Her own research with Asian-American breast cancer survivors also shows the benefit of writing down fears and emotions:

“In my research study, I found long-term physical and psychological health benefits when research participants wrote about their deepest fears and the benefits of a breast cancer diagnosis.”

The findings from the study suggest participants perceived the writing task to be easy, revealed their emotions, and disclosed their experiences in writing that they had not previously told others. Lu added that health outcomes associated with the expressive writing intervention include a decrease of fatigue, intrusive thoughts, and reducing posttraumatic stress after three months. She also noted a decrease of fatigue, posttraumatic stress, and the increase of qualify of life and positive affect after six months.

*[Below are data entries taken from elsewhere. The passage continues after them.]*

/-- Refutes O21: at a LOAD without open work the bit of the sync event, clear before, is set in what governs the
requests of the loaded count, so that is not what governed before the event. -/
theorem not_commonCountRows : ¬ Obligations.CommonCountRows := by
  rintro ⟨-, syncEvents⟩
  obtain ⟨-, load, -⟩ := syncEvents State.loadArmed 0 0 _ rfl
  have loaded := (load rfl (by simp [State.loadArmed, State.reset]) (by simp [State.loadArmed, State.reset])).2
  have flags : (State.loadArmed.syncEvent 0 0).clockFlags = sget 0 State.loadArmed.governs.flags 0x10014 :=
    congrArg State.clockFlags loaded
  rw [State.loadArmed_syncEvent_clockFlags, State.loadArmed_governs_clockFlags] at flags
  exact absurd flags (by decide)

end Sys2Proof.Machine

/-! SUPPORT. Start-up from the auxiliary supply to READY (R27, R47, R123, R304, R324, R451, R452, R458, R461 to R466),
and what follows: O22 and O24. -/

namespace Sys2Proof.Machine

open Sys2Proof

/-! ### The phases before READY -/

section Phases

variable {s : State} {t : Nat}

theorem State.powered_iff (s : State) : s.powered = true ↔ s.gen.conv = true ∧ s.gen.held = none := by
  simp [State.powered]

theorem State.not_powered_iff (s : State) : s.powered = false ↔ s.gen.conv = false ∨ s.gen.held ≠ none := by
  rw [Bool.eq_false_iff, Ne, State.powered_iff, not_and_or, Bool.not_eq_true]

theorem exec_powerUp (s : State) (a : BitVec 3) : exec (.powerUp a) s = .next (
    if s.gen.aux then { s with out := [] }
    else { s with out := [], cc := CcBlk.init, gen := { s.gen with aux := true, addr := a, phase := 0 } }) := by
  change (if s.gen.aux = true then _ else _) = _
  split <;> rfl

theorem exec_mainConversionStart (s : State) (t : Nat) : exec (.mainConversionStart t) s = .next (
    if (s.start t).gen.aux ∧ (s.start t).cc.running ∧ ¬ (s.start t).gen.conv then { s.start t with
      gen := { (s.start t).gen with conv := true, wake := false }, pwr := { (s.start t).pwr with main := true } }
    else s.start t) := by
  change execMainConversionStart t s = _
  simp only [execMainConversionStart]
  split
  · rw [if_neg (by grind)]
  · rw [if_pos (by grind)]

theorem exec_pwrGood (s : State) (t : Nat) : exec (.pwrGood t) s = .next (
    if (s.start t).gen.conv ∧ (s.start t).gen.held = none ∧ ¬ (s.start t).gen.modRst ∧ ¬ (s.start t).gen.pwrGood then
      State.trainPorts { s.start t with
        gen := { (s.start t).gen with pwrGood := true, pwrGoodCc := (s.start t).now, phase := 1 }
        pwr := { (s.start t).pwr with powerOnSince := some (s.start t).now } }
    else s.start t) := by
  have off := (s.start t).not_powered_iff
  change execPwrGood t s = _
  simp only [execPwrGood]
  split
  · rw [if_neg (by grind)]
  · rw [if_pos (by grind)]

/-- No channel that can fail is listed, so none is retired. -/
theorem exec_dramTrainingDone_of_none {l : List Nat} (f : List Nat) (training : (s.start t).gen.phase = 3)
    (none : ∀ c ∈ l, 72 ≤ c ∨ (s.start t).drm.retired.contains c = true) :
    exec (.dramTrainingDone t l f) s = .next { s.start t with gen := { (s.start t).gen with phase := 4 } } := by
  have untouched (u : State) (l : List Nat) (g : State → Nat → State)
      (h : ∀ c ∈ l, 72 ≤ c ∨ u.drm.retired.contains c = true) :
      l.foldl (fun s c => if s.drm.retired.contains c ∨ 72 ≤ c then s else g s c) u = u := by
    induction l with
    | nil => rfl
    | cons c l ih =>
      rw [List.foldl_cons, if_pos (or_comm.1 (h c List.mem_cons_self))]
      exact ih fun d hd => h d (List.mem_cons_of_mem c hd)
  change execDramTrainingDone t l f s = _
  simp only [execDramTrainingDone]
  rw [if_neg (by simpa using training), untouched _ _ _ none]

/-- An event of start-up in another phase than its own does nothing. -/
theorem exec_dramTrainingDone_of_other_phase (l f : List Nat) (other : (s.start t).gen.phase ≠ 3) :
    exec (.dramTrainingDone t l f) s = .next (s.start t) :=
  if_pos (by simpa using other)

theorem exec_restoreDone_of_other_phase (other : (s.start t).gen.phase ≠ 4) :
    exec (.restoreDone t) s = .next (s.start t) :=
  if_pos (by simpa using other)

theorem exec_restoreDone_of_phase {x : State} (restoring : (s.start t).gen.phase = 4)
    (hx : x = State.unwrapKeys (State.replayJournal { s.start t with
      sec := { (s.start t).sec with
        erasePending := false, slotAssign := ((s.start t).slot (fld (s.start t).sec.slotSel 0 8)).assign }
      pwr := { (s.start t).pwr with ageStatus := ((s.start t).dom (fld (s.start t).pwr.ageSel 0 6)).ageWord } })) :
    exec (.restoreDone t) s = .next (
      let w := x.ext.tbl.foldl (fun s e => s.pinPages e.1 e.2 noEnv) x
      { w with gen := { w.gen with phase := 5 } }) := by
  subst hx
  exact if_neg (by simpa using restoring)

/-- An extent has the nonce that its copy in the system area unwraps to (R396). -/
theorem State.unwrapKeys_nonce {s : State} {e : Nat} {x : Extent} (h : (e, x) ∈ s.unwrapKeys.ext.tbl) :
    x.nonce = ((sfind s.sec.nonces e).bind unwrapKey).getD 0 := by
  obtain ⟨⟨d, y⟩, -, hy⟩ := List.mem_map.1 h
  obtain ⟨rfl, rfl⟩ : d = e ∧ _ = x := by simpa using hy
  rfl

/-- STARTUP_LATE by the bound of the phase that stands (R462). -/
theorem exec_startupLate (s : State) (t : Nat) {u : State} (hu : u = s.start t) :
    exec (.startupLate t) s = .next (if u.gen.pwrGood ∧ (
        (u.gen.phase = 1 ∧ u.gen.pwrGoodCc + 800000000 < u.now) ∨
          (u.gen.phase = 3 ∧ u.gen.pwrGoodCc + 2000000000 < u.now) ∨
        (u.gen.phase = 4 ∧ u.gen.pwrGoodCc + 8000000000 < u.now) ∨
        (u.gen.phase = 5 ∧ u.gen.pwrGoodCc + 16000000000 < u.now)) then { u with gen := { u.gen with late := true } }
      else u) := by
  subst hu
  change execStartupLate t s = _
  simp only [execStartupLate]
  generalize s.start t = u
  split
  next b bound =>
    split at bound
    case h_5 => cases bound
    all_goals
      cases bound
      refine congrArg _ (if_congr ?_ rfl rfl)
      simp [*]
  next bound =>
    split at bound
    case h_5 => rw [if_neg (by grind)]
    all_goals cases bound

/-- Loading map pages fills the cache and counts nothing. -/
theorem State.loadMaps_mapCached (l : List (Nat × Nat)) (s : State) :
    (l.foldl (fun s k => s.loadMap k) s).fls.mapCached = s.fls.mapCached := by
  have one (s : State) (k : Nat × Nat) : (s.loadMap k).fls.mapCached = s.fls.mapCached := by
    simp only [State.loadMap]
    split <;> rfl
  induction l generalizing s with
  | nil => rfl
  | cons k l ih => exact (ih _).trans (one s k)

theorem exec_mapLoading_of_loading {n : Nat} {w : State} (loading : (s.start t).fls.mapLoading = true)
    (hw : w = (((s.start t).mapPages.drop (s.start t).fls.mapCached).take n).foldl (fun s k => s.loadMap k)
      (s.start t)) :
    exec (.mapLoading t n) s = .next (
      let m := min (s.start t).mapPages.length ((s.start t).fls.mapCached + n)
      { w with fls := { w.fls with
        mapCached := m
        mapLoading := decide (m < (s.start t).mapPages.length) &&
          decide (w.fls.mapCache.length < mapCachePages) } }) := by
  change execMapLoading t n s = _
  simp only [execMapLoading]
  rw [if_neg (by simpa using loading), ← hw]
  have count : w.fls.mapCached = (s.start t).fls.mapCached := hw ▸ State.loadMaps_mapCached _ _
  rw [count]

theorem exec_mapLoading_of_done (n : Nat) (done : (s.start t).fls.mapLoading = false) :
    exec (.mapLoading t n) s = .next (s.start t) :=
  if_pos (by simpa using done)

end Phases

/-- Settles O22: each row by the phase that it needs. -/
theorem startUpRows : Obligations.StartUpRows := by
  rintro s _ t rfl
  refine ⟨exec_powerUp s, exec_mainConversionStart s t, exec_pwrGood s t,
    fun l training none f => exec_dramTrainingDone_of_none f training none,
    exec_dramTrainingDone_of_other_phase, ?_, fun w => ⟨rfl, fun _ _ => State.unwrapKeys_nonce⟩,
    exec_restoreDone_of_other_phase, exec_startupLate s t rfl, ?_, exec_mapLoading_of_done⟩
  · rintro restoring x _ hx rfl
    exact exec_restoreDone_of_phase restoring hx
  · rintro n _ w hw rfl loading
    exact exec_mapLoading_of_loading loading hw

/-! ### READY (R47, R304, R461, R464, R466) -/

/-- `t` is `s` but for what the outside is told: outputs, logical devices and ports, event rings and Tamian's block. -/
def State.Tells (s t : State) : Prop :=
  t = { s with out := t.out, ep := t.ep, allots := t.allots, tam := t.tam }

theorem State.Tells.refl (s : State) : s.Tells s := rfl

theorem State.Tells.trans {s t u : State} (h : s.Tells t) (g : t.Tells u) : s.Tells u := by
  unfold State.Tells at *
  rw [g, h]

theorem State.Tells.foldl {α : Type} {f : State → α → State} (h : ∀ (s : State) a, s.Tells (f s a)) (l : List α)
    (s : State) :
    s.Tells (l.foldl f s) := by
  induction l generalizing s with
  | nil => exact .refl s
  | cons a l ih => exact (h s a).trans (ih _)

theorem State.interrupt_tells (s : State) (n vec : Nat) : s.Tells (s.interrupt n vec) := by
  simp only [State.interrupt, State.updIntx]
  repeat' split
  all_goals rfl

theorem State.offer_tells (s : State) (n e base size : Nat) : s.Tells (s.offer n e base size) := by
  have logged (u : State) : u.Tells (u.dcdEvent n 0 e) := by
    simp only [State.dcdEvent]
    split
    · exact State.Tells.trans (t := u.modLd _ _) rfl (State.interrupt_tells _ _ _)
    · rfl
  exact (State.Tells.trans (t := s.modLd _ _) rfl (logged _)).trans rfl

theorem State.offerAll_tells (s : State) : s.Tells s.offerAll := by
  unfold State.offerAll
  refine State.Tells.foldl (fun s e => ?_) s.ext.tbl s
  exact State.Tells.foldl (fun s n => s.offer_tells n e.1 e.2.base e.2.size) e.2.holders s

theorem State.sendRates_tells (s : State) (b : Plan) : s.Tells (s.sendRates b) := by
  simp only [State.sendRates, State.portSend]
  repeat' split
  all_goals rfl

theorem State.setpoints_cons (s : State) (d : Nat) (l : List Nat) (f : Domain → Nat → Nat) :
  s.setpoints (d :: l) f =
      (State.modDom s.fresh.2 d fun x => { x with setpoint := f x (fld s.fresh.1 0 10) }).setpoints l f := by
  simp only [State.setpoints, List.foldl_cons]
theorem State.setpoints_eq (s : State) (l : List Nat) (f : Domain → Nat → Nat) :
    ∃ p n, s.setpoints l f = { s with pwr := p, free := n } := by
  induction l generalizing s with
  | nil => exact ⟨s.pwr, s.free, rfl⟩
  | cons d l ih =>
    obtain ⟨p, n, h⟩ := ih (State.modDom s.fresh.2 d fun x => { x with setpoint := f x (fld s.fresh.1 0 10) })
    refine ⟨p, n, ?_⟩
    rw [State.setpoints_cons, h]
    rfl

/-- A plan in force stands in the plan block with its level, and the log holds it (R49, R336). -/
theorem State.inForce_eq (s : State) (p : Plan) : ∃ d, s.inForce p = { s with
    plan := { s.plan with cur := p, stepping := false }, pwr := { s.pwr with level := p.level }, det := d } := by
  obtain ⟨d, hd⟩ := State.record_eq { s with
    plan := { s.plan with cur := p, stepping := false }, pwr := { s.pwr with level := p.level } }
    4 0 0 0xFFFF p.effective (at_ 0 16 p.ver + at_ 16 8 p.cause) 0 1 0
  obtain ⟨e, he⟩ := State.digestUpdate_eq { s with
    plan := { s.plan with cur := p, stepping := false }, pwr := { s.pwr with level := p.level }, det := d }
  exact ⟨e, (congrArg State.digestUpdate hd).trans he⟩

/-- What READY does last tells the outside and begins a scrub pass. -/
theorem State.startPass_of_tells {x y : State} (h : x.Tells y) : y.startPass.gen = x.gen ∧ y.startPass.plan = x.plan ∧
    y.startPass.fls = x.fls ∧ y.startPass.int.inPass = true ∧ y.startPass.cc = x.cc := by
  rw [State.Tells] at h
  rw [h]
  exact ⟨rfl, rfl, rfl, rfl, rfl⟩

theorem exec_ready_of_measured {s x y : State} {t l : Nat} {m : PlanInput} {p : Plan}
    (measured : (s.start t).gen.phase = 5) (hl : l = (s.start t).plan.heldLevel.getD (s.start t).pwr.level)
    (hx : x = State.setpoints { s.start t with plan := { (s.start t).plan with meas := m, heldLevel := none } }
      ((List.range 64).filter
        (State.domainOn { s.start t with plan := { (s.start t).plan with meas := m, heldLevel := none } }))
      fun d v => Nat.max v (levelFloor l + d.raise))
    (hp : p = { x.compute { Plan.none with
        level := l, lsShare := fld x.col.ctrl 0 10, miss := fld x.mxe.ctrl 0 5, stages := x.plan.cur.stages } with
      ver := (x.newVersion 6 x.now).1, cause := 6, effective := (x.newVersion 6 x.now).2.now })
    (hy : y = ((x.newVersion 6 x.now).2.inForce p).applyCuts false) :
    exec (.ready t m) s = .next (State.startPass (State.sendRates (State.offerAll { y with
      gen := { y.gen with phase := 6, readyCc := y.now }
      fls := { y.fls with mapLoading := true }
      ep := { y.ep with lds := y.ep.lds.map fun e => (e.1, { e.2 with memActive := e.2.memInfo }) } })
        y.plan.cur)) := by
  subst hl hx hp hy
  change execReady t m s = _
  simp only [execReady]
  rw [if_neg (by simpa using measured)]

/-- Settles O24: the setpoints, the plan in force and its cuts, then what the outside is told and the first pass. -/
theorem readyRow : Obligations.ReadyRow := by
  rintro s _ t m rfl
  refine ⟨fun other => if_pos (by simpa using other), fun measured => ?_⟩
  refine ⟨_, exec_ready_of_measured measured rfl rfl rfl rfl, ?_⟩
  generalize hx : State.setpoints _ _ _ = x
  obtain ⟨w, n, ex⟩ := State.setpoints_eq _ _ _
  rw [hx] at ex
  obtain ⟨d, hy⟩ := State.inForce_eq _ _
  rw [hy]
  obtain ⟨gen, plan, fls, pass, cc⟩ :=
    State.startPass_of_tells ((State.offerAll_tells _).trans (State.sendRates_tells _ _))
  rw [gen, plan, fls, pass, cc, ex]
  exact ⟨rfl, rfl, rfl, rfl, rfl, rfl, rfl, rfl, rfl⟩

end Sys2Proof.Machine

/-! SUPPORT. What the shutdown sequence and a reset leave (R27, R149, R323, R324, R363, R403, R424, R425), and what
follows: O26. -/

namespace Sys2Proof.Machine

open Sys2Proof

/-! ### The shutdown sequence (R149) -/

/-- `t` is `s` but for what the outside is told and what the sequence saves: the flash tier, the fault log, WAKE#, the
free values taken, and the summary of the life record. -/
def State.Saves (s t : State) : Prop :=
  t = { s with
    out := t.out, ep := t.ep, allots := t.allots, tam := t.tam, fls := t.fls, flt := t.flt, free := t.free
    gen := { s.gen with wake := t.gen.wake }
    pwr := { s.pwr with
      summaries := t.pwr.summaries, summaryAt := t.pwr.summaryAt, calSaved := t.pwr.calSaved } }

theorem State.Saves.refl (s : State) : s.Saves s := rfl

theorem State.Saves.trans {s t u : State} (h : s.Saves t) (g : t.Saves u) : s.Saves u := by
  unfold State.Saves at *
  rw [g, h]

theorem State.Saves.foldl {α : Type} {f : State → α → State} (h : ∀ (s : State) a, s.Saves (f s a)) (l : List α)
    (s : State) : s.Saves (l.foldl f s) := by
  induction l generalizing s with
  | nil => exact .refl s
  | cons a l ih => exact (h s a).trans (ih _)

theorem State.Tells.saves {s t : State} (h : s.Tells t) : s.Saves t := by
  unfold State.Tells at h
  rw [h]
  rfl

theorem State.post_tells (s : State) (n type : Nat) (fields : List (Nat × Nat × Nat)) :
    s.Tells (s.post n type fields) := by
  simp only [State.post]
  split
  · exact State.Tells.trans (t := State.emit (s.setAllot n _) _) rfl (State.interrupt_tells _ _ _)
  · split <;> rfl

theorem State.signalPme_saves (s : State) (k : Nat) : s.Saves (s.signalPme k) := by
  simp only [State.signalPme]
  repeat' split
  all_goals rfl
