-- ==== Sys2Proof/Config.lean ====
section
/-! DEFINITION. What the manual leaves open: free values, constants without a body, which no proof can see into
(assumption log 2, 4, 10, 11). -/

namespace Sys2Proof.Config

/-- The bits of a special function on an F32 input (R179): function number, input.  Free within R179's bounds (log 10). -/
opaque special : Nat → BitVec 32 → BitVec 32

/-- An undefined value (R6): the step counter at its making, and which of the values made there (log 4). -/
opaque undef : Nat → Nat → BitVec 64

/-- Which of the agents that could move next does: the step counter and how many there are (log 2). -/
opaque pick : Nat → Nat → Nat

/-- SHA-384 over a list of bytes (R453, R456), fixed by its own standard and not restated by the manual (log 11). -/
opaque sha384 : List (BitVec 8) → BitVec 384

/-- The device's ECDSA P-384 signature over a digest with its identity key (R453; log 11). -/
opaque sign : BitVec 384 → BitVec 768

/-- What a self-test, a sensor or a random source delivers where the manual gives no value (log 4). -/
opaque device : Nat → Nat → BitVec 64

/-- The bytes of a message on a Sward link, by its number; the manual lays out those of remote copies only (R375; log 48). -/
opaque wire : Nat → List (BitVec 8)

/-- A team image beyond VERSION for what it holds, and what a team image that has been changed says, if it is consistent: the hardware lays it
out (R405-R407; log 52). -/
opaque teamImage : List Nat → Nat
opaque teamOf : Nat → Option (List Nat)

/-- The six parity bytes of 122 bytes under RS(128,122), whose generator polynomial the manual does not give (R377; log 12). -/
opaque rsParity : List (BitVec 8) → List (BitVec 8)

/-- Whether a codeword with more than three byte errors decodes all the same, to another one (R377; log 12). -/
opaque rsMiss : List Nat → Bool

/-- The receive buffers of a port for each virtual channel, in flits (R379; log 48). -/
opaque rxBuffers : Nat → Nat

/-- FORM of the identification block: the module (R445). -/
opaque formModule : Bool

/-- The power limit that the hedge enforces, in W (R445). -/
def powerLimit : BitVec 16 := if formModule then 4200 else 3600

/-- The device identity public key, X then Y (R447). -/
opaque identityKey : BitVec 768

/-- The time that a step takes: ns, and cycles of the core clock (log 4). -/
opaque elapsed : Nat → Nat × Nat

/-- The CXL pool's granted size in bytes (R25): the pool, not the device, sets it (log 13). -/
opaque cxlGrant : Nat

/-- The directory set that holds the entry of a line, which the manual does not give (R240; log 75). -/
opaque dirSet : Nat → Nat

/-- The id of a unit, by its class and place (R440; log 17). -/
opaque unitId : Nat → Nat → BitVec 64

/-- Whether a line falls in a cache or directory set, by the set's place (R439; log 17). -/
opaque inSet : Nat → Nat → Bool

/-- The unit that a unit id names: its class (0 core quarter, 1 cache or directory set, 2 accumulator store, 3 memory row, 4 Sward lane)
and its core; none where there is no such unit.  The manual gives ids no layout (R440; log 17). -/
opaque unitOf : BitVec 64 → Option (Nat × Nat)

/-- The digest of the firmware's public key, as fused at manufacture (R453). -/
opaque fusedKey : BitVec 384

/-- Whether an ECDSA signature on brainpoolP384r1 verifies: the bytes of the public key, those of the signature, the digest (R453; log 11). -/
opaque verify : List (BitVec 8) → List (BitVec 8) → BitVec 384 → Bool

/-- The firmware image that the flash holds, by the SVN for which it was built (R454). -/
opaque flashImage : BitVec 8 → List (BitVec 8)

/-- The fused limits, as the attestation hashes them (R453). -/
opaque fusedLimits : List (BitVec 8)

/-- The serial number (R447). -/
opaque serial : BitVec 128

/-- The SVN counter as fused before the first boot (R453). -/
opaque fusedSvn : BitVec 8

/-- Whether the control node arms record mode at bring-up (R441). -/
opaque recordArmed : Bool

end Sys2Proof.Config
end

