-- ==== Sys2Proof/Machine/Flags.lean ====
section
/-! DEFINITION. The sticky flags and the exception event counters (R108-R111). -/

namespace Sys2Proof.Machine
open Sys2Proof

/-- The flags of all elements of an instruction together (R108). -/
def joinFl (fls : List Fl) : Fl := fls.foldl (· ||| ·) 0

/-- FPFLAGS with flags set; never cleared (R108). -/
def Group.orFlags (g : Group) (fl : Fl) : Group :=
  { g with regs := { g.regs with fpflags := g.regs.fpflags ||| fl.setWidth 32 } }

/-- How many elements set flag `k` (R111). -/
def countFl (k : Nat) (fls : List Fl) : Nat := (fls.filter fun f => bit f k).length

/-- The exception counters IV DZ OF UF NX, one event for each element that sets a flag (R111, R443). -/
def addExc (c : Vector DWord 5) (fls : List Fl) : Vector DWord 5 :=
  Vector.ofFn fun k => vecAt c k.val 0 + BitVec.ofNat 64 (countFl k.val fls)

/-- The sticky STATUS bits NONUNIF [2], SCOPEMISS [3] and VOTEMIX [4] set (R191, R238, R344, R411). -/
def Group.orStatus (g : Group) (b : Word) : Group :=
  { g with regs := { g.regs with status := g.regs.status ||| b } }

/-- A W1C write of STATUS: bits 4 to 2 that are one clear; the others ignore the write (R411, R425). -/
def statusW1c (old w : Word) : Word := old &&& ~~~(w &&& 0x1C#32)

end Sys2Proof.Machine
end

The UK charity Childline offer this advice on their website for those children who feel guilty but don’t want to talk to anyone:

“If it feels too difficult to talk about how you’re feeling you could try writing it down somewhere safe. List all the things you think you did or said that you’re feeling guilty about. For each of these things, write down what other emotions you were feeling at the time and what else was going through your mind.

Then try and write down the answer to these questions:

– Do you still feel the same now?

– Was anyone else involved?

– Is there anything you want to do differently?

Once you’ve got all your thoughts and feelings out then you might find you start to feel differently. When you feel ready to move on, you can choose what you want to do with what you have written. You could tear it up into a thousand pieces or lock it away in a secret place.

Writing things down works really well in so many situations. The Royal College of Psychiatrists advises:

If something is troubling you and there is nothing you can do about it right away, try writing it down before going to bed and then tell yourself to deal with it tomorrow.

These are just some suggestions. How could you use writing things down to help yourself feel happier, more hopeful and more in control?